Each of the switches 2a and 2b becomes ON upon receiving a “H” level signal and becomes OFF upon receiving a “L” level signal.

Further, each of the switches SWA and SWB is a switch circuit which includes a terminal 0, a terminal 1, and a terminal 2 and which has two states of connection, namely a state of connection where the terminal 0 is connected to the terminal 1 and a state of connection where the terminal 0 is connected to the terminal 2. Specifically, the switch SWAk (k=1 to n) has its terminals 0 connected to the data bus through which sampling signals STR1 to STRn are supplied, and its terminal 1 to the sampling circuit 6-k. Further, the switches SWAi (i=1 to n−1) has its terminal 2 connected to the sampling circuit 6-(i+1), and the switch SWAn has its terminal 2 connected to the spare sampling circuit 6-B. Meanwhile, the switch SWBk (k=1 to n) has its terminals 0 and 1 connected to the output terminal OUTk and the output terminal of the operational amplifier 1-k, respectively. Further, the switch SWBi (i=1 to n−1) has its terminal 2 connected to the output terminal of the operational amplifier 1-(i+1), and the switch SWBn has its terminal 2 connected to the output terminal of the spare operational amplifier 1-B.

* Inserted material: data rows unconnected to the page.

/-- R102, R115, R116, R128, R129, R130: whom the arbiter of an IDLE line grants, in the order of the table, the
exchange it begins, the fairness count and the pointers; with nobody waiting, and on a line that is not IDLE, it
grants nothing. That such a grant changes nothing is the model's choice (log 2), and that a grant is a step of its own
its reading (log 9). -/
def Obligations.ArbiterGrantsInOrder : Prop :=
  ∀ (s : State) (l : Line), s.resetN = true → rosterWf s.roster = true →
    let c := s.line l
    let waits := fun (cls : SweepClass) (p : Fin 4) => ∃ n, CursorWaits s l cls p n
    let turn := fun (pointer p : Fin 4) => (p.val + 3 - pointer.val) % 4
    let begins := fun (f : LineFrame) (a : Nat) (o : Origin) =>
      LineState.busy { frame := f, address := a, origin := o, phase := .frame }
    (c.state ≠ .idle → exec (.arbiterGrant l) s = .next s)
      ∧ (c.state = .idle →
        (∀ p n, CursorWaits s l .emergency p n →
          (∀ k, waits .emergency k → turn c.emergencyPointer p ≤ turn c.emergencyPointer k) →
          ∃ t, exec (.arbiterGrant l) s = .next t ∧ CursorGranted s t l .emergency p n)
        ∧ ((∀ k, ¬ waits .emergency k) →
          (∀ p n, CursorWaits s l .normal p n →
            (∀ k, waits .normal k → turn c.normalPointer p ≤ turn c.normalPointer k) →
            c.fairness = 4 ∨ c.admin = [] ∧ c.service = [] →
            ∃ t, exec (.arbiterGrant l) s = .next t ∧ CursorGranted s t l .normal p n)
          ∧ (c.fairness ≠ 4 ∨ (∀ k, ¬ waits .normal k) →
            (∀ e rest, c.admin = e :: rest →
              exec (.arbiterGrant l) s = .next (s.setLine l { c with
                state := begins (if e.kind = .identify then .identify else .forget) e.address .admin
                admin := rest, fairness := min 4 (c.fairness + 1) }))
            ∧ (∀ a rest, c.admin = [] → c.service = a :: rest →
              exec (.arbiterGrant l) s = .next (s.setLine l { c with
                state := begins .query a .service, service := rest, fairness := min 4 (c.fairness + 1) })))
          ∧ ((∀ k, ¬ waits .normal k) → c.admin = [] → c.service = [] → exec (.arbiterGrant l) s = .next s)))

/-- R131, R132, R171: SET_LINE: its checks in order, the new limit, the counts clamped, the records that become SILENT
with their changed marks, the one SILENT event, and the sweeps asked for; READ_LINE: its check and the fourteen bytes
of its reply, which changes nothing. -/
def Obligations.SetLineSilencesAndReadLineReports : Prop :=
  (∀ (s : State) (line limit : Byte), s.listening → RosterLaw s →
      let c := Instr.setLine line limit
      let k := within 1 7 limit.toNat
      Checked c s [(1 < line.toNat, .badValue), (line = 1 ∧ s.straps.getLsbD 2 = false, .noLine)]
        (∀ l, lineCode l = line.toNat →
          let stands := fun n : Nat => (s.record n).nonVacant = true ∧ (s.record n).onLine l = true
          let falls := fun n : Nat => stands n ∧ k ≤ (s.record n).misses
            ∧ ((s.record n).state = .active ∨ (s.record n).state = .probation ∨ (s.record n).state = .dark)
          ∃ t, Answers c s (carried (limit.toNat < 1 ∨ 7 < limit.toNat)) [] t
            ∧ (∀ n, (falls n → t.record n = { s.record n with misses := k, state := .silent, changed := true })
                ∧ (stands n → ¬ falls n → t.record n = { s.record n with misses := min (s.record n).misses k })
                ∧ (¬ stands n → t.record n = s.record n))
            ∧ (let b := ({ s with roster := t.roster } : State).setLine l { s.line l with missLimit := k }
               ((∀ n, ¬ falls n) → OnlySweeps b t)
                ∧ ((∃ n, falls n) → OnlySweeps (b.setNoticeClass (lineEventClass l .silent)
                    { s.noticeClass (lineEventClass l .silent) with pending := true }) t))
            ∧ ∀ n p, falls n → inFootprint s p n = true → SweepAsked p s t))
  ∧ (∀ (s : State) (line : Byte), s.listening →
      let c := Instr.readLine line
      Checked c s [(1 < line.toNat, .badValue)]
        (∀ l, lineCode l = line.toNat →
          let x := s.line l
          Answers c s .ok
            ([if l = .a then 1 else if s.straps.getLsbD 2 then 1 else 0,
              if s.straps.extractLsb' 0 2 = 1 then 1 else if s.straps.extractLsb' 0 2 = 2 then 2 else 0]
              ++ bytesOf 1 x.missLimit
              ++ (match x.state with
                  | .quiet => ([0, 0, 0, 0] : List Byte)
                  | .idle => [1, 0, 0, 0]
                  | .busy y => ([2] : List Byte)
                      ++ (match y.frame with
                          | .level _ => ([1] : List Byte)
                          | .identify => [2]
                          | .query => [3]
                          | .forget => [4])
                      ++ bytesOf 1 y.address
                      ++ (match y.origin with
                          | .cursor p => bytesOf 1 p.val
                          | .admin => [4]
                          | .service => [5]))
              ++ bytesOf 1 x.fairness ++ bytesOf 1 x.normalPointer.val ++ bytesOf 1 x.emergencyPointer.val
              ++ bytesOf 1 x.admin.length ++ bytesOf 1 x.service.length ++ bytesOf 1 x.strays.length
              ++ bytesOf 1 x.ignored.length) s))

/-! ## Completions -/

/-- R118, R119, R120, R121, R125, R127: the completion of an exchange that finds its record not RETIRING: a miss of
any kind of exchange but FORGET, an acknowledgement or FAULT to a LEVEL frame, and the news of a QUERY: the record,
the one event handed over or none, and the sweep asked for or not; no other notice but SWEEP_DONE, and STRAY by a
request, changes. That NOTHING leaves the fault reason of an unconfirmed SILENT record that becomes PROBATION as it
is, of which R125 says nothing, is the model's (log 20); so is that a SILENT record returns by confirmed alone,
whatever its reason (log 25). -/
def Obligations.MissesAcknowledgementsAndNewsReachTheRecord : Prop :=
  ∀ (s : State) (l : Line) (x : Exchange) (got asked chars : List Byte) (n : Nat),
    FoundAt s l x got asked n → MissLaw s → (s.record n).state ≠ .retiring → x.frame ≠ .forget →
    let r := s.record n
    let limit := (s.line l).missLimit
    let reply := acceptReply x.frame x.address got
    let leaves := r.state = .silent ∨ r.state = .dark ∧ (r.fault = some .thermal ∨ r.fault = some .supply)
    let lasting := fun k : FaultReason => k = .open ∨ k = .short
    let becomes := fun (new : Record) (event : Option LineEvent) (asks : Prop) =>
      ∃ t, Completes s l asked chars n new event asks t
    let relit := { r with
      misses := 0, fault := none, state := if r.confirmed then .active else .probation, changed := true }
    (reply = none →
      (r.misses + 1 = limit → r.state ≠ .silent →
        becomes { r with misses := limit, state := .silent, changed := true } (some .silent) True)
      ∧ (¬ (r.misses + 1 = limit ∧ r.state ≠ .silent) →
        becomes { r with misses := min limit (r.misses + 1) } none False))
    ∧ (∀ v, x.frame = .level v → reply = some .ack ∨ reply = some .ackMore →
      (leaves → becomes { relit with lastAcked := some v } none True)
      ∧ (¬ leaves → becomes { r with misses := 0, lastAcked := some v } none False))
    ∧ (∀ more, reply = some (.news more .recovered) →
      (leaves → becomes relit none True) ∧ (¬ leaves → becomes { r with misses := 0 } none False))
    ∧ (∀ k, reply = some (.fault k) ∨ (∃ more, reply = some (.news more (.fault k))) →
      (r.state ≠ .dark →
        becomes { r with misses := 0, state := .dark, fault := some k, changed := true } (some .fault) True)
      ∧ (r.state = .dark → r.fault ≠ some k →
        becomes { r with misses := 0, fault := some k, changed := true } (some .fault)
          (∃ j, r.fault = some j ∧ ¬ (lasting j ↔ lasting k)))
      ∧ (r.state = .dark → r.fault = some k → becomes { r with misses := 0 } none False))
    ∧ (reply = some .nothing →
      (r.state = .silent → r.confirmed = false →
        becomes { r with misses := 0, state := .probation, changed := true } none True)
      ∧ (¬ (r.state = .silent ∧ r.confirmed = false) → becomes { r with misses := 0 } none False))

/-- R122, R123, R124, R127: the completion of an IDENTIFY with an IDENT reply, for a record found not RETIRING: a uid
conflict, an adoption or equal uid, and a replacement: the record, the one event handed over or none, and the sweep
asked for or not; no other notice but SWEEP_DONE, and STRAY by a request, changes. -/
def Obligations.IdentRepliesConfirmReplaceOrConflict : Prop :=
  ∀ (s : State) (l : Line) (x : Exchange) (got asked chars : List Byte) (n uid lmin : Nat) (can : Bool),
    FoundAt s l x got asked n → (s.record n).state ≠ .retiring → x.frame = .identify →
    acceptReply .identify x.address got = some (.ident uid can lmin) →
    let r := s.record n
    let taken := ∃ k, k ≠ n ∧ (s.record k).nonVacant = true ∧ (s.record k).uid = uid
    let told := { r with misses := 0, capability := some can, lmin := min lmin 3000, confirmed := true }
    let becomes := fun (new : Record) (event : Option LineEvent) (asks : Prop) =>
      ∃ t, Completes s l asked chars n new event asks t
    (r.uid ≠ uid → taken →
      (r.state ≠ .silent →
        becomes { r with misses := (s.line l).missLimit, state := .silent, changed := true } (some .silent) True)
      ∧ (r.state = .silent → becomes { r with misses := (s.line l).missLimit } none False))
    ∧ (r.uid = uid ∨ r.uid = 0 ∧ ¬ taken →
      becomes
        { told with
          uid := uid
          state := if r.state = .probation ∨ r.state = .silent then .active else r.state
          fault := if r.state = .silent then none else r.fault
          changed := r.changed || decide (r.uid ≠ uid ∨ r.state = .probation ∨ r.state = .silent) } none
        (r.capability ≠ some can ∨ r.lmin ≠ min lmin 3000 ∨ r.state = .probation ∨ r.state = .silent))
    ∧ (r.uid ≠ 0 → r.uid ≠ uid → ¬ taken →
      becomes { told with uid := uid, m := 1000, fault := none, state := .active, changed := true } (some .replaced) True)

/-- R103, R118, R126, R142: the completion of a FORGET, which hands over no event; that of any exchange that finds its
record RETIRING, which is discarded; and that of one for whose address no record stands, which at most fills a stray
entry and moves its cursor. The phase of a restarted cursor is the model's form of R107 (log 18). -/
def Obligations.ForgetVacatesAndOtherCompletionsAreDiscarded : Prop :=
  ∀ (s : State) (l : Line) (x : Exchange) (got asked chars : List Byte), s.resetN = true → RosterLaw s →
    (s.line l).state = .busy { x with phase := .slot got asked } →
    (∀ n, (s.record n).at l x.address = true →
      (x.frame = .forget → (s.record n).state = .retiring →
        ∃ t, Completes s l asked chars n (Record.vacant true) none True t)
      ∧ (x.frame = .forget ∨ (s.record n).state = .retiring → (x.frame = .forget → (s.record n).state ≠ .retiring) →
        ∃ t, Completes s l asked chars n (s.record n) none False t))
    ∧ ((∀ n, (s.record n).at l x.address = false) →
      ∃ t, CompletionFrame s l asked chars none t ∧ t.roster = s.roster ∧ (∀ p, SweepNotAsked p s t)
        ∧ (readRequest (asked ++ chars) = none →
          t.line l = { s.line l with
            state := .idle
            strays :=
              match x.frame, acceptReply x.frame x.address got with
              | .identify, some (.ident uid can lmin) => (s.line l).strays.map fun e =>
                  if e.address = x.address then
                    { e with uid := some uid, capability := some can, lmin := some (min lmin 3000) }
                  else e
              | _, _ => (s.line l).strays })
        ∧ ∀ p w, x.origin = .cursor p → (s.sweep p).running = some w →
          let done := sweepDoneClass p
          ∃ v : Walk, v.cls = w.cls ∧ CursorCompletes s t p l (w.cursor l) (v.cursor l)
            ∧ (∀ k, k ≠ l → CursorFollows t p k (w.cursor k) (v.cursor k))
            ∧ ((∃ k, (v.cursor k).phase ≠ .passed) →
              t.sweep p = { s.sweep p with running := some v } ∧ t.portal p = s.portal p
                ∧ t.noticeClass done = s.noticeClass done)
            ∧ ((∀ k, (v.cursor k).phase = .passed) →
              (t.noticeClass done).pending = true
                ∧ ((s.portal p).mode = .halted ∨ (s.sweep p).owed = false →
                  t.sweep p = { running := none, owed := false, done := true })
                ∧ ((s.portal p).mode ≠ .halted → (s.sweep p).owed = true → SweepStarted p .normal s t)))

Further, the points of connection between the terminals 1 of the switches SWA1 to SWAn an the sampling circuits 6-1 to 6-n are connected through switches 2a to a data bus through which a signal TSTR2 serving as a sampling signal for use in an operation check test is supplied.

Each of the switches SWA and SWB switches its states of connection according to the value of a gate signal. Specifically, the terminal 0 is connected (conducted) to the terminal 2 when the gate signal is “H”, and the terminal 0 is connected (conducted) to the terminal 1 when the gate signal is “L”. The gate signals TA1 to TAn and the gate signals TB1 to TBn are represented by logical formulas shown in Math. 3 and Math. 4, respectively, as follows:

$\begin{matrix} \begin{matrix} \begin{matrix} \begin{matrix} \begin{matrix} \begin{matrix} TA 1 = testA 1 \\ TA 2 = test A1 + testA 2 \end{matrix} \\ TA 3 = testA 1 + testA 2 + testA 3 \end{matrix} \\ ⋮ \end{matrix} \\ TA (n - 1) = testA 1 + testA 2 + testA 3 + \dots + testA (n - 1) \end{matrix} \\ TAn = testA 1 + testA 2 + testA 3 + \dots + testAn \end{matrix} & [Math . 3] \\ \begin{matrix} \begin{matrix} \begin{matrix} \begin{matrix} \begin{matrix} TB 1 = test 1 \\ TB 2 = test 1 + test 2 \end{matrix} \\ TB 3 = test 1 + test 2 + test 3 \end{matrix} \\ ⋮ \end{matrix} \\ TB (n - 1) = test 1 + test 2 + test 3 + \dots + test (n - 1) \end{matrix} \\ TBn = test 1 + test 2 + test 3 + \dots + testn \end{matrix} & [Math . 4] \end{matrix}$

(Sampling of Gray-scale Data during a Normal Operation)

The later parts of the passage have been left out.